BRO: How is it that you’re able to continue?
GIBSON: I’ve been asked this question a lot lately. I’ve been shot at and everything. I’ve seen a lot of violence, trying to hold on. The one thing I try to tell my people is if you give up the fact that you’re right, then you choose to lose. You beat yourself. When I was a boy getting ready for a fight, and I’d say to myself, “I’m going to get whooped for sure.”And I’d get whooped for sure. You know what changed for me? When I got really, really angry. I fought back really hard and I thought I had a chance. The whole fact is, I’m right in this, in what I’m doing, and I’m trying to set an example for my people.

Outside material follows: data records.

-- ==== Sys2Proof/Machine/Pipeline.lean ====
section
/-! DEFINITION. The Locket pipeline: engine start and end, policy decisions in hardware and by secure
firmware, usage blocks, approval waits, release (R16, R63 to R74, R87, R103 to R105, R121, R122, R162,
R193 to R195, R302, R307, R347, R374). -/

namespace Sys2Proof.Machine

/-! ## Engine start (R161 to R163, R347, R349) -/

/-- A job whose key no setting holds goes on as a setting miss: its object is unsealed again (R347, R348). -/
def State.missAgain (s : State) (id : Nat) (h : Nat) : State :=
  ({ s with ladder := { s.ladder with misses := s.ladder.misses + 1 } }).modJob id (fun j => { j with unsealing := [h] })

/-- A setting read fails its integrity tag (R347): a root's failure halts the device; a run is erased and the job goes on
as a setting miss, or, for a node, derives it again. -/
def State.settingFailed (s : State) (id : Nat) (r : Run) (setting : Nat) : State :=
  let s := s.count .KLD_INTEG_FAILS_COUNT
  if setting < 16 then
    let s := { s with ladder := { s.ladder with roots := mset (fun _ => none) s.ladder.roots setting none } }
    (s.putBit .KLD_STATUS_ROOT_FAIL true).alarm' [17]
  else
    let s := (s.eraseRuns (· == r)).alarm' [16]
    if r.handle = 0 then s else s.missAgain id r.handle

/-- Whether reading a run meets a setting whose tag fails: one of its own, or a root that is filled. -/
def State.meetsBad (s : State) (r : Run) (k : Nat) : Bool :=
  if k < 16 then (mget (fun _ => none) s.ladder.roots k).isSome else r.settings.contains k

/-- ENGINE_START: the ready job whose turn it is goes to the lowest-numbered free unit of its class, its
key delivered; `badSetting` is the setting whose tag fails when it is read, if one does. A job whose run was replaced since
its lookup has missed (R348). -/
def execEngineStart (cls : Engine) (badSetting : Option Nat) (shareable : List Nat) (s : State) :
    Host.Outcome State Fault Refusal :=
  if cls = .rng || cls = .none then .next s
  else
    match s.pick cls with
    | none => .next s
    | some (id, s') =>
      match s'.job id with
      | none => .next s
      | some j =>
        match s'.freeUnit cls j shareable with
        | none => .next s
        | some n =>
          match s.stepRun j cls, badSetting with
          | some r, some k => .next (if s.meetsBad r k then s.settingFailed id r k else s'.occupy id j cls n)
          | none, _ => .next (if s.runLost j cls then s.missAgain id (s.stepHandle j cls) else s'.occupy id j cls n)
          | some _, none => .next (s'.occupy id j cls n)

/-! ## The end of engine work (R70, R87, R269, R303) -/

/-- REJECT and CYCLES of a core after an operation of the pipeline (R272, R279, R295). -/
def State.showWork (s : State) (e : Engine) (n t : Nat) (reject : Bool) : State :=
  match e with
  | .big => (s.putBit (.BGN_Cn_STATUS_REJECT n) reject).put (.BGN_Cn_CYCLES_CYCLES n) t
  | .lat => (s.putBit (.LAT_Cn_STATUS_REJECT n) reject).put (.LAT_Cn_CYCLES_CYCLES n) t
  | .sym => s.put (.SYM_Ln_CYCLES_CYCLES n) t
  | _ => s

/-- Counts a completed operation of an engine. -/
def State.countWork (s : State) (e : Engine) (reject mismatch : Bool) (iters : Nat) (stallNs : Nat) : State :=
  match e with
  | .big => s.setCluster .big { s.engines.big with ops := s.engines.big.ops + 1, rejects := s.engines.big.rejects + b2n reject }
  | .lat =>
    let s := s.setCluster .lat { s.engines.lat with ops := s.engines.lat.ops + 1, rejects := s.engines.lat.rejects + b2n reject }
    { s with engines := { s.engines with iterMax := max s.engines.iterMax iters } }
  | .sym =>
    let g := s.engines
    let n := g.laneMismatches + b2n mismatch
    { s with engines := { g with laneJobs := g.laneJobs + 1, laneMismatches := n, stallNs := g.stallNs + stallNs } }
  | _ => s

/-- The unit is given up at the end of a step: a core is cleared; a lane is wiped, and freed unless it
still holds the job's output. -/
def State.leaveUnit (s : State) (e : Engine) (n : Nat) (last : Bool) : State :=
  match e with
  | .sym => if last then s.wipeLane n else s.freeLane n
  | _ => s.leaveCore e n

/-- The running step of a job ends after its time: the next step follows, or the job's work has ended. -/
def State.endStep (s : State) (id : Nat) (j : Job) (stallNs : Nat) : State :=
  match j.unit, j.steps with
  | some (e, n), (_, t) :: rest =>
    let gone := j.stage == .detached
    let last := rest.isEmpty || j.squash || j.forced.isSome || gone
    let keep := e == .sym && last && !gone
    let busy := j.busyNs + t + stallNs
    let reject := last && ((j.plan.map (fun p => p.status == .engineReject)).getD false)
    let mismatch := last && ((j.plan.map (fun p => p.status == .tagMismatch)).getD false)
    let iters := if j.op = opSign && j.tz.1 = 6 && e = .lat then min 1000 j.iterations else 0
    let j' := { j with unit := if keep then j.unit else none, busyNs := busy, steps := rest, ended := last,
                       drawTick := j.drawTick + (s.time.tick - j.stepTick),
                       stage := if last && j.stage == .running then .held else j.stage }
    let s := ((s.setJob id (some j')).countWork e reject mismatch iters stallNs).showWork e n ((t + stallNs) % 2 ^ 32) reject
    let s := s.leaveUnit e n keep
    if gone then (s.chargeWaste j.cls busy).setJob id none
    else if last then s.workEnded id else s
  | _, _ => s

/-- ENGINE_WORK_END: the work of a job, or one step of it, ends. A refused job on a lane ends by its lane
deadline instead. A streaming job with more output than its lane's buffer holds stalls there while it may not write;
one that may has written all but its tag (R17, R304). `stallNs` is the time its lane stalled (R300). -/
def execEngineWorkEnd (job stallNs : Nat) (s : State) : Host.Outcome State Fault Refusal :=
  match s.job job with
  | none => .next s
  | some j =>
    if j.ended || s.halted || (j.onLane && j.stage == .denying) then .next s
    else if s.mayStream j then
      let s := s.writeStream job j j.dataLen
      .next ((s.endStep job { j with streamed := max j.streamed j.dataLen } stallNs).settle.notePeaks)
    else if j.streams && j.onLane && j.stage == .running && !j.squash && j.forced.isNone && j.dataLen > laneBuffer then
      .next (s.stallLane j)
    else
      let (j, s) := s.searchStep j
      .next ((s.endStep job j (if j.onLane then stallNs else 0)).settle.notePeaks)

/-- LANE_DEADLINE_EXPIRY (R72, R307): a refused job's lane time, with what it had stalled, is over. -/
def execLaneDeadlineExpiry (job stallNs : Nat) (s : State) : Host.Outcome State Fault Refusal :=
  match s.job job with
  | none => .next s
  | some j =>
    if j.ended || s.halted || !j.onLane || j.stage != .denying then .next s
    else .next ((s.endStep job { j with deadline := true } stallNs).settle.notePeaks)

/-! ## Policy decisions (R66, R97 to R105, R144, R145) -/

/-- Creations of an owner not yet sealed (R104): records joined, and jobs permitted that have not
joined. -/
def State.creating (s : State) (owner : Nat) : Nat :=
  (s.unsealedRecs.filter (fun r => match r.body with
    | .objectCreate o => ownerOf o.handle == owner && !r.dropped
    | _ => false)).length +
  ((s.jobList.map (·.2)).filter (fun j => j.creates && j.got.policy && j.joined.isNone && j.stamp.isNone && j.live &&
    j.refused.isEmpty && !j.squash && j.forced.isNone && s.boundOwner j.inst == owner)).length

/-- OBJECT_COUNT of an owner with its creations under way would exceed its limit. -/
def State.overLimit (s : State) (owner : Nat) : Bool :=
  (s.owner owner).count + s.creating owner + 1 > s.odNat (0x4000 + owner) 0x12 0xFFFFFFFF

/-- Whether a policy's OP_MASK permits an operation bit. -/
def Policy.permits (p : Policy) (bit : Nat) : Bool := nbit p.opMask bit

/-- The OP_MASK bit a job needs in its primary object's policy (R98, R150). -/
def Job.primaryBit (j : Job) : Option Nat :=
  if j.op = opCounterRead then (if (j.target.map (·.type)).getD 0 = 0x0B then some 20 else some 19) else j.maskBit

/-- The bit it needs in its secondary's (R116, R118). -/
def Job.secondaryBit (j : Job) : Option Nat :=
  if j.op = opKeyImport then (if j.inl 60 1 = 1 then some 14 else if j.inl 60 1 = 3 then some 6 else none)
  else if j.op = opKeyExport && j.inl 56 1 = 1 then some 13 else none

/-- Whether an object, where there is one, permits a bit, where there is one. -/
def permitsBit (o : Option Obj) (bit : Option Nat) : Bool :=
  match o, bit with
  | some x, some b => x.policy.permits b
  | _, _ => true

/-- The device's own checks of a job's policy: the detail of the first that fails (R111). -/
def State.policyFault (s : State) (j : Job) : Option Nat :=
  let owner := s.boundOwner j.inst
  if !permitsBit j.target j.primaryBit || !permitsBit j.second j.secondaryBit then some 0x0101
  else if j.op == opKeyExport && (j.target.map (fun o => o.policy.limited ||
      !(nbit o.policy.exportBits (if j.inl 56 1 = 1 then 1 else 0)))).getD false then some 0x0103
  else if j.op == opKeySetPolicy && !((j.target.map (fun o => j.policy.narrower o.policy)).getD true) then some 0x0106
  else if j.creates then
    if !nbit (s.odNat (0x4000 + owner) 0x10 0) j.newType then some 0x0104
    else if s.nextSerial owner ≥ serialEnd then some 0x0109
    else if s.overLimit owner then some 0x0105 else none
  else none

I’m trying to break this thing they call “being content with life.”Don’t sit there and let it happen to you. If you sit there and let it happen to you then you’re part of the problem. Get up and change it. I know that one day I’ll lose my life for what I believe in. But I’d rather lose it for something I believe in than just sit and let it happen. My mother gave me birth; this land gives me life.

MOVING FORWARD
Gibson managed to save his beloved parcel when he established it as land trust. And now his tiny green island, surrounded by 12,000 acres of biologically barren moonscape, is protected for generations to come, never to be sold to Massey Energy or anyone else wishing to suck the life out of it. Sadly, there’s little hope for the scarred earth that daily swells closer and closer to his property line. In total, there are 187,000 endangered acres surrounding Gibson’s property, whether operating as active mountaintop removal sites or waiting in line for the dozer to see them next. But this man, short as he may be, with his third-grade education and heart of gold, refuses to give up the fight.